## Monitoring and visualising model activation traces

In this notebook, we will use RL to train a network on a simple task, and we will visualise the activation traces of the neurons in the network.

### Task

We will use the [AnnubesEnv](https://github.com/neurogym/neurogym/blob/dev/neurogym/envs/annubes.py) environment for this demo. We set the duration of each trial period (fixation, stimulus, decision) and wrap the environment with a Monitor wrapper, which can be used to keep track of activation traces. After training, we can evaluate the agent and visualise the recorded traces. 

In [1]:
# Ignore warnings.
import warnings

warnings.filterwarnings("ignore")

from stable_baselines3.common.env_checker import check_env

from sb3_contrib.common.recurrent.policies import RecurrentActorCriticPolicy
from sb3_contrib import RecurrentPPO

from neurogym.envs.native.annubes import AnnubesEnv
from neurogym.wrappers.monitor import Monitor

In [2]:
# Time step duration in ms
dt = 10

session = {"auditory": 0.5, "visual": 0.5}
catch_prob = 0.25

env = AnnubesEnv(session, catch_prob, dt=dt)
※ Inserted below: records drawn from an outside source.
-- ==== Sys2Proof/Machine/Park.lean ====
section
/-! DEFINITION. Background copies and their end, parking, the reading of hanks, revival, the attachment of a STALLED
request or held output (R181 to R187). -/
namespace Sys2Proof.Machine

/-! ### What a hank of a session holds -/

/-- The STALLED request attached to a session (R153, R169). -/
def State.stalledReq (s : State) (x : Session) : Option (Nat × Req) :=
  match Tb.get s.ss.reqs x.reqId with
  | some q => if q.phase = .stalled then some (x.reqId, q) else none
  | none => none

/-- HEAD_DIM of a session's model or of the pages it holds. -/
def State.dimOf (s : State) (x : Session) : Nat :=
  match s.archOf x with
  | some a => a.headDim
  | none => ((x.pageMap.flatMap id).findSome? fun e => (Tb.get s.kv.pages e.2).map (·.dim)).getD 128

/-- The hold time left of a STALLED request in µs: what a park suspended, or up to the deadline (R153, R183). -/
def Req.stallLeft (q : Req) (now : Nat) : Nat := match q.stallLeftUs with
  | some u => u
  | none => q.stallUntilUs.getD now - now

/-- A request's grammar state as it is stored (R150): of the image that governs it, or, where that is not loaded, in the size that it
came with. -/
def Req.stateBytes (q : Req) : Bytes :=
  match q.gstate, q.grammar, q.stateOf with
  | some g, some gr, _ => g.encode (q.grammarId.getD 0) gr.maxDepth
  | some g, none, some k => g.encode k.1 k.2
  | _, _, _ => []

/-- The REQUEST section of a session (R180), if a STALLED request or held output is attached. DESIGN CHOICE (log 142). -/
def State.requestPart (s : State) (x : Session) : Option Bytes :=
  let q := s.stalledReq x
  if q.isNone && x.held.isNone then none else
  let g : Bytes := match q with
    | some (_, q) => q.stateBytes
    | none => []
  let ms := match q with | some (_, q) => ceilDiv (q.stallLeft s.timeUs) 1000 | none => 0
  let holdS := match x.held with | some h => ceilDiv (h.untilUs - s.timeUs) 1000000 | none => 0
  let epoch := match x.held with | some h => h.epoch | none => x.epoch
  some (requestSection ((q.map (·.1)).getD 0) ms holdS epoch x.held g 0)

/-- The sections of a session's hank (R178). -/
def State.sessionSections (s : State) (idx : Nat) (x : Session) (full : Bool) : List (Nat × Bytes) :=
  let v := s.kvView x
  hankSections (descriptorBytes idx x (s.stalledReq x).isSome) (guessBytes x.guesses) x.spool.flatten (s.requestPart x)
    (if full then some (kvIndexBytes v, kvBytes x.psize (s.dimOf x) v) else none)
    (if full && x.kvlen = x.hist.length then
      some (((Tb.get x.residuals (x.kvlen - 1)).getD []).flatMap fun w => toLE 4 w.toNat) else none)

/-- Data tiles that sections span (R178). -/
def dataTiles (ss : List (Nat × Bytes)) : Nat := (ss.map fun e => Nat.max 1 (ceilDiv e.2.length 65536)).sum

/-- HANK_LEN that a session gives once `more` bytes of spool are added (R176, R183). -/
def State.hankLenOf (s : State) (idx : Nat) (x : Session) (full : Bool) (more : Nat) : Nat :=
  hankLen (dataTiles (s.sessionSections idx { x with spool := x.spool ++ [zeros more] } full))

/-! ### Park stores -/

/-- The address space of a store (R193, R194). DESIGN CHOICE (log 91). -/
def ParkStore.space (p : ParkStore) : HostSpace :=
  if p.kind = 0 then (if p.port = 0 then .port0 else .port1) else (if p.port = 0 then .cxl0 else .cxl1)

/-- Bytes of a store from an offset on. DESIGN CHOICE (log 5). -/
def State.readStore (s : State) (p : ParkStore) (off n : Nat) : Option Bytes := s.readHost p.space (p.base + off) n

/-- The additional authenticated data of a hank's tiles (R179). -/
def hankAad (h : Bytes) : Bytes := overwrite (h.take 512) 48 (zeros 48)

/-- The key that a hank's header names (R185, R310): a slot that holds KEY_SLOT at KEY_GEN for the tenant and may decrypt
hanks (R311), or the transport key of the handoff. -/
def State.hankKeyOf (s : State) (h : Bytes) (tenant : Nat) : Option Bytes :=
  if fieldAt h 7 1 = 1 then
    (s.sec.slots.find? fun e => e.2.kind == .transport && e.2.handoff = fieldAt h 224 8).map fun e => keyBytes e.2.key
  else match Tb.get s.sec.slots (fieldAt h 28 2) with
    | some k => if k.gen = fieldAt h 32 4 && k.tenant = tenant && [SlotKind.current, .draining, .kept].contains k.kind
        then some (hankKey k.key (fieldAt h 28 2) k.gen (fieldAt h 16 8)) else none
    | none => none

/-- A data tile decrypted (R179): none where its tag fails. -/
def openTile (key h tags : Bytes) (i : Nat) (data : Bytes) : Option Bytes :=
  Aes.gcmDecrypt key (tileIv i) (hankAad h) data (sliceAt tags (16 * i) 16)

/-- All data tiles of the hank of a PARKED session read back in clear, for its handoff (R170, R189). -/
def State.readHank (s : State) (x : Session) : Option (List (Nat × Bytes)) := do
  let p ← Tb.get s.ten.map.stores x.parkStore
  let h ← s.readStore p x.parkOffset 65536
  let n := fieldAt h 24 4
  let tags ← s.readStore p (x.parkOffset + 65536 * (1 + n)) (65536 * ceilDiv (16 * n) 65536)
  let key ← s.hankKeyOf h x.tenant
  let tiles ← (List.range n).mapM fun i =>
    (s.readStore p (x.parkOffset + 65536 * (1 + i)) 65536).bind fun d => openTile key h tags i d
  let plain : Tbl Bytes := tiles.zipIdx.map fun (d, i) => (i, d)
  if hankDigestOf h tags != digestOf (sliceAt h 48 48) then none else
  pure ([1, 2, 3, 4, 5, 6].filterMap fun ty => (sectionOf h plain ty).map fun b => (ty, b))

/-! ### Copies -/

/-- A PARK or HANDOFF_OFFER copy of the session is under way (R182). -/
def State.copying (v : State) (i : Nat) : Bool :=
  v.ss.copies.any fun c => c.2.session = i && c.2.for_ != .chkpt

/-- The R131 reservation of a copy. -/
def State.copyFits (v : State) (x : Session) : Bool :=
  v.reserveOk 0 x.tenant (v.shapeOf x) x.psize x.condensed (v.copyIndices x) 0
# Check the custom environment and output additional warnings (if any)
check_env(env)

# Check the environment with a random agent
obs, info = env.reset()
n_steps = 10
for _ in range(n_steps):
    # random action
    action = env.action_space.sample()
    obs, reward, terminated, truncated, info = env.step(action)
    if terminated:
        obs, info = env.reset()

print(env.timing)
print("----------------")
print(env.observation_space)
print(env.observation_space.name)
print("----------------")
print(env.action_space)
print(env.action_space.name)

{'fixation': 500, 'stimulus': 1000, 'iti': 0}
----------------
Box(0.0, 1.0, (4,), float32)
{'fixation': 0, 'start': 1, 'auditory': 2, 'visual': 3}
----------------
Discrete(2)
{'fixation': 0, 'choice': [1]}


Create a recurrent model and show the policy.

In [3]:
# Create the agent that will be trained in this environment
model = RecurrentPPO(
    RecurrentActorCriticPolicy, env, policy_kwargs={"lstm_hidden_size": 64, "recurrent_layer_type": "rnn"},
)

model.policy

RecurrentActorCriticPolicy(
  (features_extractor): FlattenExtractor(
    (flatten): Flatten(start_dim=1, end_dim=-1)
  )
  (pi_features_extractor): FlattenExtractor(
    (flatten): Flatten(start_dim=1, end_dim=-1)
  )
  (vf_features_extractor): FlattenExtractor(
    (flatten): Flatten(start_dim=1, end_dim=-1)
  )
  (mlp_extractor): MlpExtractor(
    (policy_net): Sequential(
      (0): Linear(in_features=64, out_features=64, bias=True)
      (1): Tanh()
      (2): Linear(in_features=64, out_features=64, bias=True)
      (3): Tanh()
    )
    (value_net): Sequential(
      (0): Linear(in_features=64, out_features=64, bias=True)
      (1): Tanh()
      (2): Linear(in_features=64, out_features=64, bias=True)
      (3): Tanh()
    )
  )
  (action_net): Linear(in_features=64, out_features=2, bias=True)
  (value_net): Linear(in_features=64, out_features=1, bias=True)
  (lstm_actor): RNN(4, 64)
  (lstm_critic): RNN(4, 64)
)

Get a reference to the action net from the policy. For now, it is referred to as `lstm_actor`, even though it is a vanilla RNN.

In [4]:
actor = model.policy.get_submodule("lstm_actor")

In [5]:
actor

RNN(4, 64)

Make sure that the time step is correctly registered

In [6]:
env.dt

10

### Train the agent

The agent can be trained on different environments. calls both the actor and the critic networks, so if the activations of the value net are needed, now is the opportunity to record them.

In [7]:
# Create an environment for evaluation
annubes_env = AnnubesEnv(session, catch_prob, dt=dt)

# Create a monitor
env = Monitor(env, name=f"NeuroGym Monitor | {annubes_env.__class__.__qualname__}")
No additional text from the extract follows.